§ Directions:
Scan the records below for the line containing "exact runDS_eq_next.mpr ⟨h, d, v, _, rfl, hb, rfl, rfl⟩" and the line containing "exact exec_mod_of_zero h hb hc hvc". Copy both, plus every line between, exactly.

(Stored data entries)
________

/-- Settles O26: the S format completes with the Value pushed, and an illegal operand faults as for any instruction. -/
theorem pushPutsValueOnTop : Obligations.PushPutsValueOnTop :=
  fun _ _ h => ⟨fun _ ha => exec_push_of_fits h ha, fun _ hf => exec_of_operandFault h hf⟩

/-- Settles O27: the destination check comes first, then the stack decides between a move and an underflow. -/
theorem popMovesTopToRegister : Obligations.PopMovesTopToRegister := by
  intro s a h
  refine ⟨?_, ?_, fun f hf => exec_of_operandFault h hf⟩
  · rintro d v rest rfl hs
    exact exec_pop_of_fits h hs
  · rintro d rfl hs
    exact exec_pop_of_empty h hs

/-- Settles O28: the pushed state has register i's Value on top of the old stack, and its pc has advanced by 2 without
wrapping, so the pop takes that Value off again and advances by 2 more. -/
theorem pushThenPopCopiesRegister : Obligations.PushThenPopCopiesRegister := by
  intro s i j h
  have hfits : s.pc.toNat + 2 ≤ 32767 := by omega
  have hpc : (BitVec.ofNat 15 (s.pc.toNat + 2)).toNat = s.pc.toNat + 2 := advanced_toNat hfits
  refine ⟨_, exec_push_of_fits hfits rfl, ?_⟩
  rw [exec_pop_of_fits (by rw [push_pc, setPc_pc, hpc]; exact h) (push_stack _ _), push_pc, setPc_pc, hpc]
  rfl

end Sys2Proof.Machine
end

section
/-! PROOF. `eq` and `gt` (42_compare.md R135, R136): the rule of a format DSS instruction whose result is a function of its
sources, and the numbers the two comparisons write. -/

namespace Sys2Proof.Machine

/-- An instruction whose meaning is the DSS format with a result that cannot fail follows the rule of that format for
every relation the result satisfies (R116, R119). -/
theorem twoSourceRule_of_exec_eq {mk : Operand → Operand → Operand → Instr} {op : Word}
    {R : Value → Value → Value → Prop} (result : Value → Value → Value)
    (hexec : ∀ a b c s, exec (mk a b c) s = runDSS op a b c s fun vb vc => .ok (result vb vc))
    (hR : ∀ vb vc, R vb vc (result vb vc)) : TwoSourceRule mk op R := by
  intro s a b c hfits
  rw [hexec]
  refine ⟨?_, fun f hf => runDSS_eq_fault.mpr (.inr (.inl ⟨hfits, hf⟩))⟩
  intro d vb vc ha hb hc
  exact ⟨result vb vc, hR vb vc, runDSS_eq_next.mpr ⟨hfits, d, vb, vc, _, ha, hb, hc, rfl, rfl⟩⟩

section
variable {vb vc : Value}

theorem equalValue_of_eq (h : vb = vc) : equalValue vb vc = 1 := by
  simp [equalValue, truthValue, h]

theorem equalValue_of_ne (h : vb ≠ vc) : equalValue vb vc = 0 := by
  simp [equalValue, truthValue, BitVec.toNat_inj, h]

theorem greaterValue_of_lt (h : vc.toNat < vb.toNat) : greaterValue vb vc = 1 := by
  simp [greaterValue, truthValue, h]

theorem greaterValue_of_le (h : vb.toNat ≤ vc.toNat) : greaterValue vb vc = 0 := by
  simp [greaterValue, truthValue, Nat.not_lt.mpr h]

end

/-- Settles O29: `eq` has the DSS format, and its result is fixed by whether the two Values are the same. -/
theorem eqWritesOneIfEqual : Obligations.EqWritesOneIfEqual :=
  twoSourceRule_of_exec_eq equalValue exec_eq fun _ _ =>
    ⟨fun h => congrArg BitVec.toNat (equalValue_of_eq h), fun h => congrArg BitVec.toNat (equalValue_of_ne h)⟩

/-- Settles O30: `gt` has the DSS format, and its result is fixed by the strict order of the two numbers. -/
theorem gtWritesOneIfGreaterUnsigned : Obligations.GtWritesOneIfGreaterUnsigned :=
  twoSourceRule_of_exec_eq greaterValue exec_gt fun _ _ =>
    ⟨fun h => congrArg BitVec.toNat (greaterValue_of_lt h), fun h => congrArg BitVec.toNat (greaterValue_of_le h)⟩

end Sys2Proof.Machine
end

section
/-! PROOF. `jmp`, `jt` and `jf` (43_jumps.md R140 to R142): the state each completes in, as one equation per instruction in
which the condition alone chooses between the target and the advanced pc, and the faults. -/

namespace Sys2Proof.Machine

section
variable {s : State} {a b : Operand} {v target : Value}

theorem valueIsTrue_iff_toNat : valueIsTrue v = true ↔ v.toNat ≠ 0 :=
  decide_eq_true_iff

theorem exec_jmp_of_fits (h : s.pc.toNat + 2 ≤ 32767) (ha : s.resolve a = some target) :
    exec (.jmp a) s = .next (s.setPc target) := by
  rw [exec_jmp]
  exact runS_eq_next.mpr ⟨h, target, ha, rfl⟩

theorem exec_jt_of_fits (h : s.pc.toNat + 3 ≤ 32767) (ha : s.resolve a = some v) (hb : s.resolve b = some target) :
    exec (.jt a b) s =
      .next (if v.toNat ≠ 0 then s.setPc target else s.setPc (BitVec.ofNat 15 (s.pc.toNat + 3))) := by
  rw [exec_jt]
  refine runSS_eq_next.mpr ⟨h, v, target, ha, hb, ?_⟩
  simp only [valueIsTrue_iff_toNat]
  rfl

/-- The branches of `jt` exchanged (R142). -/
theorem exec_jf_of_fits (h : s.pc.toNat + 3 ≤ 32767) (ha : s.resolve a = some v) (hb : s.resolve b = some target) :
    exec (.jf a b) s =
      .next (if v.toNat ≠ 0 then s.setPc (BitVec.ofNat 15 (s.pc.toNat + 3)) else s.setPc target) := by
  rw [exec_jf]
  refine runSS_eq_next.mpr ⟨h, v, target, ha, hb, ?_⟩
  simp only [valueIsTrue_iff_toNat]
  rfl

end

/-- Settles O31: the S format completes with the pc at the target, and an illegal operand faults as for any instruction. -/
theorem jmpSetsPc : Obligations.JmpSetsPc :=
  fun _ _ h => ⟨fun _ ha => exec_jmp_of_fits h ha, fun _ hf => exec_of_operandFault h hf⟩

/-- Settles O32: both operands are resolved before the condition is looked at, so the fault does not depend on it. -/
theorem jtJumpsIfNotZero : Obligations.JtJumpsIfNotZero := by
  intro s a b h
  refine ⟨?_, ?_, fun f hf => exec_of_operandFault h hf⟩
  · intro v target ha hb hv
    rw [exec_jt_of_fits h ha hb, if_pos hv]
    rfl
  · intro v target ha hb hv
    rw [exec_jt_of_fits h ha hb, if_neg (not_not_intro hv)]
    rfl

/-- Settles O33: as for `jt`, with the condition choosing the other branch. -/
theorem jfJumpsIfZero : Obligations.JfJumpsIfZero := by
  intro s a b h
  refine ⟨?_, ?_, fun f hf => exec_of_operandFault h hf⟩
  · intro v target ha hb hv
    rw [exec_jf_of_fits h ha hb, if_neg (not_not_intro hv)]
    rfl
  · intro v target ha hb hv
    rw [exec_jf_of_fits h ha hb, if_pos hv]
    rfl

end Sys2Proof.Machine
end

section
/-! PROOF. `add`, `mult`, `mod`, `and`, `or` and `not` (44_arithmetic_logic.md R150 to R156): the numbers and bits of the six
results, the instructions that write them, and the two laws that follow. -/

namespace Sys2Proof.Machine

section
variable {op : Word} {s : State} {a b c : Operand} {d : RegIdx} {v vb vc : Value}

theorem sumValue_toNat (vb vc : Value) : (sumValue vb vc).toNat = (vb.toNat + vc.toNat) % 32768 := by
  rw [sumValue, BitVec.toNat_ofNat, Nat.mod_mod]

theorem productValue_toNat (vb vc : Value) : (productValue vb vc).toNat = (vb.toNat * vc.toNat) % 32768 := by
  rw [productValue, BitVec.toNat_ofNat, Nat.mod_mod]

theorem sumValue_comm (vb vc : Value) : sumValue vb vc = sumValue vc vb := by
  rw [sumValue, Nat.add_comm, sumValue]

theorem productValue_comm (vb vc : Value) : productValue vb vc = productValue vc vb := by
  rw [productValue, Nat.mul_comm, productValue]

/-- A remainder is no larger than the dividend, so it is a Value as it stands (R150 (e)). -/
theorem remainderValue_toNat (vb vc : Value) : (remainderValue vb vc).toNat = vb.toNat % vc.toNat := by
  rw [remainderValue, BitVec.toNat_ofNat]
  exact Nat.mod_eq_of_lt ((Nat.mod_le _ _).trans_lt vb.isLt)

/-- Subtracting from 32767 never borrows, so it is the complement of every bit (R156). -/
theorem complementValue_eq_not (v : Value) : complementValue v = ~~~v := by
  apply BitVec.eq_of_toNat_eq
  rw [complementValue, BitVec.toNat_ofNat, BitVec.toNat_not]
  exact Nat.mod_eq_of_lt (by omega)

theorem complementValue_toNat (v : Value) : (complementValue v).toNat = 32767 - v.toNat := by
  rw [complementValue_eq_not, BitVec.toNat_not]

theorem complementValue_complementValue (v : Value) : complementValue (complementValue v) = v := by
  rw [complementValue_eq_not, complementValue_eq_not, BitVec.not_not]

theorem exec_mod_of_fits (h : s.pc.toNat + 4 ≤ 32767) (hb : s.resolve b = some vb) (hc : s.resolve c = some vc)
    (hvc : vc.toNat ≠ 0) : exec (.mod (.reg d) b c) s =
      .next ((s.setPc (BitVec.ofNat 15 (s.pc.toNat + 4))).setReg d (remainderValue vb vc)) := by
  rw [exec_mod]
  exact runDSS_eq_next.mpr ⟨h, d, vb, vc, _, rfl, hb, hc, if_neg hvc, rfl⟩

/-- The operands are checked first, so `mod` of legal operands is what divides by 0 (R153, R207). -/
theorem exec_mod_of_zero (h : s.pc.toNat + 4 ≤ 32767) (hb : s.resolve b = some vb) (hc : s.resolve c = some vc)
    (hvc : vc.toNat = 0) : exec (.mod (.reg d) b c) s = .fault (.modByZero s.pc 11) := by
  rw [exec_mod]
  exact runDSS_eq_fault.mpr (.inr (.inr ⟨h, d, vb, vc, rfl, hb, hc, if_pos hvc⟩))

theorem exec_not_of_fits (h : s.pc.toNat + 3 ≤ 32767) (hb : s.resolve b = some v) : exec (.not (.reg d) b) s =
    .next ((s.setPc (BitVec.ofNat 15 (s.pc.toNat + 3))).setReg d (complementValue v)) := by
  rw [exec_not]
  exact runDS_eq_next.mpr ⟨h, d, v, _, rfl, hb, rfl, rfl⟩

/-- With both sources legal neither check fails, so the order in which they are made cannot be seen (R116). -/
theorem runDSS_comm {result : Value → Value → Except Fault Value} (hcomm : ∀ x y, result x y = result y x)
    (hb : b.isSource = true) (hc : c.isSource = true) : runDSS op a b c s result = runDSS op a c b s result := by
  obtain ⟨vb, hb⟩ := (isSource_iff s).mp hb
  obtain ⟨vc, hc⟩ := (isSource_iff s).mp hc
  simp only [runDSS, checkSource_of_some hb, checkSource_of_some hc, ok_bind, hcomm vb vc]

end

/-- Settles O34: `add` has the DSS format, and its result is the sum cut to 15 bits. -/
theorem addWritesSumModulo32768 : Obligations.AddWritesSumModulo32768 :=
  twoSourceRule_of_exec_eq sumValue exec_add sumValue_toNat

/-- Settles O35: `mult` has the DSS format, and its result is the product cut to 15 bits. -/
theorem multWritesProductModulo32768 : Obligations.MultWritesProductModulo32768 :=
  twoSourceRule_of_exec_eq productValue exec_mult productValue_toNat

/-- Settles O36: after the operand checks the divisor decides between the remainder and ModByZero. -/
theorem modWritesRemainder : Obligations.ModWritesRemainder := by
  intro s a b c h
  refine ⟨?_, ?_, fun f hf => exec_of_operandFault h hf⟩
  · rintro d vb vc rfl hb hc hvc
    exact ⟨remainderValue vb vc, remainderValue_toNat vb vc, exec_mod_of_fits h hb hc hvc⟩
  · rintro d vb vc rfl hb hc hvc
    exact exec_mod_of_zero h hb hc hvc

/-- Settles O37: `and` has the DSS format, and its result is the and of the two bit vectors. -/
theorem andWritesBitwiseAnd : Obligations.AndWritesBitwiseAnd :=
  twoSourceRule_of_exec_eq andValue exec_and fun _ _ _ _ => BitVec.getLsbD_and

________

§ Response box:
  exact runDS_eq_next.mpr ⟨h, d, v, _, rfl, hb, rfl, rfl⟩

/-- With both sources legal neither check fails, so the order in which they are made cannot be seen (R116). -/
theorem runDSS_comm {result : Value → Value → Except Fault Value} (hcomm : ∀ x y, result x y = result y x)
    (hb : b.isSource = true) (hc : c.isSource = true) : runDSS op a b c s result = runDSS op a c b s result := by
  obtain ⟨vb, hb⟩ := (isSource_iff s).mp hb
  obtain ⟨vc, hc⟩ := (isSource_iff s).mp hc
  simp only [runDSS, checkSource_of_some hb, checkSource_of_some hc, ok_bind, hcomm vb vc]

end

/-- Settles O34: `add` has the DSS format, and its result is the sum cut to 15 bits. -/
theorem addWritesSumModulo32768 : Obligations.AddWritesSumModulo32768 :=
  twoSourceRule_of_exec_eq sumValue exec_add sumValue_toNat

/-- Settles O35: `mult` has the DSS format, and its result is the product cut to 15 bits. -/
theorem multWritesProductModulo32768 : Obligations.MultWritesProductModulo32768 :=
  twoSourceRule_of_exec_eq productValue exec_mult productValue_toNat

/-- Settles O36: after the operand checks the divisor decides between the remainder and ModByZero. -/
theorem modWritesRemainder : Obligations.ModWritesRemainder := by
  intro s a b c h
  refine ⟨?_, ?_, fun f hf => exec_of_operandFault h hf⟩
  · rintro d vb vc rfl hb hc hvc
    exact ⟨remainderValue vb vc, remainderValue_toNat vb vc, exec_mod_of_fits h hb hc hvc⟩
  · rintro d vb vc rfl hb hc hvc
    exact exec_mod_of_zero h hb hc hvc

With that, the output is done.